What is expected: Your job is to write out each record exactly, leaving none out.

----------

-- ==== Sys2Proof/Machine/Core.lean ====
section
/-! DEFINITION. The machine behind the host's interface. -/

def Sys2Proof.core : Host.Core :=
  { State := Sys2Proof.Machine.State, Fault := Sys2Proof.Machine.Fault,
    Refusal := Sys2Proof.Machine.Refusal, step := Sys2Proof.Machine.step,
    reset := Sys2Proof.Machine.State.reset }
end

----------

Expected answer:
-- ==== Sys2Proof/Machine/Core.lean ====
section
/-! DEFINITION. The machine behind the host's interface. -/

def Sys2Proof.core : Host.Core :=
  { State := Sys2Proof.Machine.State, Fault := Sys2Proof.Machine.Fault,
    Refusal := Sys2Proof.Machine.Refusal, step := Sys2Proof.Machine.step,
    reset := Sys2Proof.Machine.State.reset }
end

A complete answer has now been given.